The time course can be from weeks to months (in a Japanese series of 12 patients persistent air leak in conventional mechanical ventilation, which was treated successfully with high frequency ventilation endobronchial bleeding and the mean duration was 1.8 months). The literature emphasizes the need to recognize the complication is to avoid unnecessary diagnostic and therapeutic maneuvers. 11 However, there are cases presented additional complications (infection and abscess, 2.12 persistent air leak in conventional mechanical ventilation, which was treated successfully with high frequency ventilation endobronchial bleeding and swelling of the bladder under mechanical ventilation led to urgent lobectomy. Lobectomy were also abscesses and persistent bladder. In the series of Kato et al, 10 out of 12 patients had concomitant hemothorax or hemopnefmothorax CT without concomitant drainage of the pseudocyst. All patients in this series received antibiotics, without mentioning if there was proven contamination of pseudocyst. The approach of the patient with traumatic lung pseudocyst should be guided by history and clinical and radiological picture. If the general condition is good, usually only symptomatic treatment with analgesia, respiratory physiotherapy, possibly oxygen (hypoxia on the pulmonary contusion), and a broad-spectrum antibiotic. Further investigation of sputum cultures, bronchoscopy, etc. should be sought where doubt exists as to the diagnosis or the patient’s course dictates. Where it changes to an abscess, the treatment should be commensurate with intensive antibiotic therapy based antibiograms. If this continues for 4-6 weeks with no change in clinical status, should be the resection cavity in the form lobectomy. Our patient had typical clinical and radiologic findings of traumatic pseudocyst. The microbiological examination of bronchial washings showed contamination of the bladder (without systemic manifestations of infection). The whole situation was treated successfully with antibiotics, which resulted in rapid clinical cure with complete resolution of the radiological image. On the occasion of this incident, we note the need for familiarity pulmonologist with clinical and radiographic images of the traumatic situations of the chest during exercise, which will lead to better cooperation with Thoracic and better deal with these situations.
References
- Wallace MJ, Krishnamurthy S, Broemeling LD, Gupta S, Ahrar K, Morello FA, Hicks ME. CT-guided percutaneous fine-needle aspiration biopsy of small (=1cm) pulmonary lesions. Radiology. 2002; 225: 823-828.

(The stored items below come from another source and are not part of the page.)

-- ==== Sys2Proof/Tests/Slice0.lean ====
section
/-! SUPPORT. The model's own tests. The expected results are from `95_test_vectors.md` (V1 to V8, TN to TL) and from the
encoding tables of `30_encoding.md`. The last part meets the hypotheses of every obligation that has some. -/

namespace Sys2Proof.Tests

open Sys2Proof.Machine

/-! ## Helpers -/

/-- A running session with the registers IP, R1, R2, R3 and runs of words at given addresses. -/
def sessionOf (c : Config) (ip r1 r2 r3 : Int) (cells : List (Nat × List Int)) : State :=
  { cfg := c, ip := ip, r1 := r1, r2 := r2, r3 := r3,
    mem := cells.foldl (fun m e => m.writeAll e.1 e.2) [], status := .running, last := none }

/-- The same under the default parameters. -/
def session (ip r1 r2 r3 : Int) (cells : List (Nat × List Int)) : State := sessionOf Config.default ip r1 r2 r3 cells

/-- Narrow parameters: values of 8 bits, addresses of 6 bits. -/
def narrow : Config := { Config.default with valueWidth := some 8, addrWidth := some 6 }

/-- Another numbering that meets R6. -/
def shuffled : Config :=
  { Config.default with
    opnum := { error := 9, noop := 7, rset := 0, rcpy := 40, radd := 3, mset := 2, mget := 1, jilt := 100 }
    regnum := { ip := 3, r1 := 0, r2 := 1, r3 := 2 } }

/-- The next state, where there is one. -/
def nextOf {α : Type} : Host.Outcome α Fault Refusal → Option α
  | .next t => some t
  | .fault _ => none
  | .refused _ => none

/-- The refusal, where there is one. -/
def refusalOf {α : Type} : Host.Outcome α Fault Refusal → Option Refusal
  | .next _ => none
  | .fault _ => none
  | .refused r => some r

/-- The registers `[IP, R1, R2, R3]`. -/
def registers (s : State) : List Int := [s.ip, s.r1, s.r2, s.r3]

/-- Registers and status after one step. -/
def after (s : State) : Option (List Int × Status) := (nextOf (step s)).map fun t => (registers t, t.status)

/-- The cell at `a` after one step. -/
def cellAfter (s : State) (a : Nat) : Option Cell := (nextOf (step s)).map fun t => t.mem.read a

/-- The record after one step. -/
def lastAfter (s : State) : Option (Option Instr) := (nextOf (step s)).map fun t => t.last

/-- Registers and status at the end of a run, with its ticks. -/
def ranTo (o : Host.Outcome RunRecord Fault Refusal) : Option (List Int × Status × Nat) :=
  (nextOf o).map fun r => (registers r.final, r.final.status, r.ticks)

/-- Whether a list of words is refused, and why. -/
def rejects (c : Config) (ws : List Int) : Option DecodeError :=
  match decode c ws with
  | .ok _ => none
  | .error e => some e

/-- The instruction a list of words begins with. -/
def reads (c : Config) (ws : List Int) : Option Instr :=
  match decode c ws with
  | .ok (i, _) => some i
  | .error _ => none

/-- The image of a text, with the parse errors. -/
def imageOf (text : String) : Option (List Int × List Report) :=
  match assemble Config.default text.toList with
  | .ok a => some (a.image, a.parseErrors)
  | .error _ => none

/-! ## Decoding and encoding: words from R83, R90, V4 -/

theorem test_decode_error : reads Config.default [0] = some .error := by decide
theorem test_decode_noop : reads Config.default [1] = some .noop := by decide
theorem test_decode_rset : reads Config.default [2, 1, 5] = some (.rset .r1 5) := by decide
theorem test_decode_rcpy : reads Config.default [3, 0, 3] = some (.rcpy .ip .r3) := by decide
theorem test_decode_radd : reads Config.default [4, 1, 2] = some (.radd .r1 .r2) := by decide
theorem test_decode_mset : reads Config.default [5, 100, 1] = some (.mset 100 .r1) := by decide
theorem test_decode_mget : reads Config.default [6, 100, 2] = some (.mget 100 .r2) := by decide
theorem test_decode_jilt : reads Config.default [7, 2, 5, 0] = some (.jilt .r2 5 0) := by decide

theorem test_encode :
    encode Config.default .error = [0] ∧ encode Config.default .noop = [1] ∧
    encode Config.default (.rset .r1 5) = [2, 1, 5] ∧ encode Config.default (.rcpy .ip .r3) = [3, 0, 3] ∧
    encode Config.default (.radd .r1 .r2) = [4, 1, 2] ∧ encode Config.default (.mset 100 .r1) = [5, 100, 1] ∧
    encode Config.default (.mget 100 .r2) = [6, 100, 2] ∧ encode Config.default (.jilt .r2 5 0) = [7, 2, 5, 0] := by
  decide

/-- R93: the words on either side of the eight numbers. -/
theorem test_reject_unknown_opcode :
    rejects Config.default [8] = some (.unknownOpcode 8) ∧ rejects Config.default [-1, 1, 1] = some (.unknownOpcode (-1)) := by
  decide

/-- R95, TC7: the lowest bad REG word is named. -/
theorem test_reject_bad_register :
    rejects Config.default [3, 5, 9] = some (.badRegister 5) ∧ rejects Config.default [3, 1, 9] = some (.badRegister 9) ∧
    rejects Config.default [5, 100, -1] = some (.badRegister (-1)) := by decide

theorem test_reject_short :
    rejects Config.default [] = some .noWord ∧ rejects Config.default [7, 1, 5] = some (.arityMismatch 3 2) := by decide

/-- R6: under another numbering the same words read otherwise. -/
theorem test_decode_shuffled :
    reads shuffled [3, 0, 2] = some (.radd .r1 .r3) ∧ rejects shuffled [4] = some (.unknownOpcode 4) := by decide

- Anderson JM, Murchison J, Patel D. CT-guided lung biopsy: factors influencing diagnostic yield and complication rate. Clin Radiol. 2003; 58: 791- 797.
- Larscheid RC, Thorpe PE, Scott WJ. Percutaneous transthoracic needle aspiration biopsy: a comprehensive review of its current role in the diagnosis and treatment of lung tumors. Chest. 1998: 114: 704-709.
- Odel MJ, Reid KR. Does percutaneous fine needle aspiration biopsy aid in the diagnosis and surgical management of lung masses? Can J Surg. 1999: 42: 297-301.
- Wong RS, Ketai L, Temes RT, Follis FM, Ashby R. Air embolus during complicating transthoracic percutaneous needle biopsy. Ann Thorac Surg. 1995; 59: 1010-1011.
- Sinner WN, Zajicek J. Implantation metastasis after percutaneous transthoracic needle aspiration biopsy. Acta Radiol Diagn (Stockholm). 1976; 17: 473-480.
- Seyfer AE, Walsh DS, Graeber GM, Nuno IN, Eliasson AH. Chest wall implantration of lung cancer after thin-needle aspiration biopsy. Ann Thorac Surg. 1989; 48: 284-286.
- Sawabata N, Ohta M, Maeda H. Fine-needle aspiration cytologic technique for lung cancer has a high potential of malignant cell spread through the tract. Chest. 2000; 118: 936-939.
- Kim IH, Kim YT, Lim HK, Kim YH, Sung SW. Management for chest wall implantation of non-small cell lung cancer after fine-needle aspiration biopsy. Eur J Cardio-thorac Surg. 2003; 23: 828-832.
- Raftopoulos Y, Furey WW, Kacey DJ, Podbielski FJ. Tumor implantation after computed tomography-guided biopsy of lung cancer. J Thorac Cardiovasc Surg. 2000; 119: 1288-1289.